Kabul is the fifth fastest growing city in the world. Under the Taliban in 2001 the population was barely 1.5 million; today almost 4 million people call Kabul home. Photo from Recoilweb.com
Mubariz walks me around the camp and explains the unit has three groups, one active, one in training, and one in reserve. On operations they have a 60-man protection unit and three operations groups. They work 15 days on and 15 days off, and they’re set up to respond to a crisis quickly; their goal is to be out the door within five minutes of a call.
He expresses pride that his men can “assess a situation, form a plan, and have all the belligerents dead within minutes. Instead of the hours it used to take, now we can be ready in three minutes.”

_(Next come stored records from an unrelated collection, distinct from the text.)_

-- ==== Sys2Proof/Machine/IndexRows.lean ====
section
/-! DEFINITION. Machine/IndexRows.lean: the index builder's jobs, LOOKUP and RANGE, and the index messages (chapter 9). -/

namespace Sys2Proof.Machine

open Sys2Proof

/-! ### Run images (R203) -/

/-- The filter hash of a stored key (R203). -/
def filterHash (hash : Bool) (k : List Byte) : Nat := if hash then beNat k else leNat (shake128 k 8)

/-- The bits that a key sets in its filter block of 512 bits, and the block's number (R203). -/
def filterBits (h nblk : Nat) : Nat × List Nat :=
  (h % 2 ^ 32 % max 1 nblk, (List.range 7).map fun i => (h / 2 ^ 32 + i * ((h / 2 ^ 41) ||| 1)) % 512)

/-- One filter block as a number. -/
def filterBlock (hash : Bool) (ts : List Tuple) (nblk b : Nat) : Nat :=
  ts.foldl (fun (a : Nat) x =>
    let p := filterBits (filterHash hash x.real) nblk
    if p.1 = b then p.2.foldl (fun (a : Nat) i => a ||| 2 ^ i) a else a) 0

/-- Whether a run's filter holds a key: all seven bits of its block set (R203). -/
def filterHolds (hash : Bool) (ts : List Tuple) (k : List Byte) : Bool :=
  let nblk := filterBlocks ts.length
  let p := filterBits (filterHash hash k) nblk
  let w := filterBlock hash ts nblk p.1
  p.2.all (bitN w)

/-- The bytes of a run image: header, tuple blocks, fence pages, filter (R203). The places of the header's fields are the
model's. -/
def runImage (level nsx num : Nat) (hash : Bool) (ts : List Tuple) : List Byte :=
  let nb := ceilDiv ts.length 1024
  let nf := filterBlocks ts.length
  let first := (ts.head?.map fun x => x.key).getD (zeros 32)
  let last := (ts.getLast?.map fun x => x.key).getD (zeros 32)
  let h := fit 4092 (leBytes 1 level ++ zeros 1 ++ leBytes 2 nsx ++ leBytes 4 num ++ leBytes 4 ts.length ++ leBytes 4 (nf * 64) ++
    first ++ last)
  let fences := (List.range nb).flatMap fun i =>
    ((ts[i * 1024]?.map fun x => x.key.take 8).getD (zeros 8)) ++ leBytes 8 (4096 + i * 65536)
  h ++ leBytes 4 (crc32c h).toNat ++ fit (nb * 65536) (ts.flatMap Tuple.bytes) ++ fit (ceilDiv fences.length 4096 * 4096) fences ++
    (List.range nf).flatMap fun b => leBytes 64 (filterBlock hash ts nf b)

/-- The tuples of the run image at an address; those whose CRC fails are left out. -/
def State.readRun (s : State) (t addr : Nat) : List Tuple :=
  let n := min 65536 (s.readLe t (addr + 8) 4)
  (List.range n).filterMap fun i => Tuple.ofBytes (s.readMem t (addr + 4096 + 64 * i) 64)

/-! ### The engine (R215, R216) -/

/-- IDX_QTAIL: a steward advances QTAIL of a queue. -/
def execIdxQtail (t : TileId) (qn : Fin 4) (v : Word) (s : State) : Out :=
  s.ends (if s.hasTile t then s.setTail (.idx t) qn v else s.decErr (regAddr (.idx t) (0x04C + 16 * qn)) 0)

/-- The job that starts next: queue, descriptor and the state with the arbiter's pointer moved (R215). -/
def State.idxPick (s : State) (t : Nat) : Option (Nat × List Byte × State) :=
  let b : Block := .idx t
  if !s.idxUp t || !s.blockOn b || !bitN (s.rd b 0) 0 || (s.tileAt t).idx.running.isSome || !s.compFree b 0x01C 0x020 0x024 then none
  else (rotate 4 (s.tileAt t).idx.ptr (s.queueReq b)).map fun q =>
    (q, s.queueHead t b q 32, s.onTileAt t fun x => { x with idx := { x.idx with ptr := (q + 1) % 4 } })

To underline the seriousness and intensity of their task, he estimates that last year 97 of his 7,000-person, nationwide staff were killed. The high-casualty rate doesn’t faze his enthusiasm for the task.
The training for the anti-terrorist squad lasts four months with a dropout rate of 10 to 15 percent of the class. “We get better training than the commandos, but we work together,” Raqib tells me, talking about another Afghan special mission unit that operates in the rural areas of the country. “We recruit from all over the country.”
I want to understand how this unit ended the March 2017 hospital attack, the most brutal terrorist act after the recent bomb attack at Camp Shahin. He offers to have his men perform a demonstration.
The men roll up to a practice building in armored Humvees, dismount, and take a knee; they lay out a protective circle and deploy snipers. They set up a command and control center, gather intel, and agree on an entry plan. Then, the teams deploy and breach, clearing each room until they reach the top.
(Photo from Recoilweb.com)
The men are fast, aggressive, and their actions appear well rehearsed. But this is an empty building with a journalist sticking a camera in their faces, not a burning building with martyrs killing their way to a 72-virgin afterlife.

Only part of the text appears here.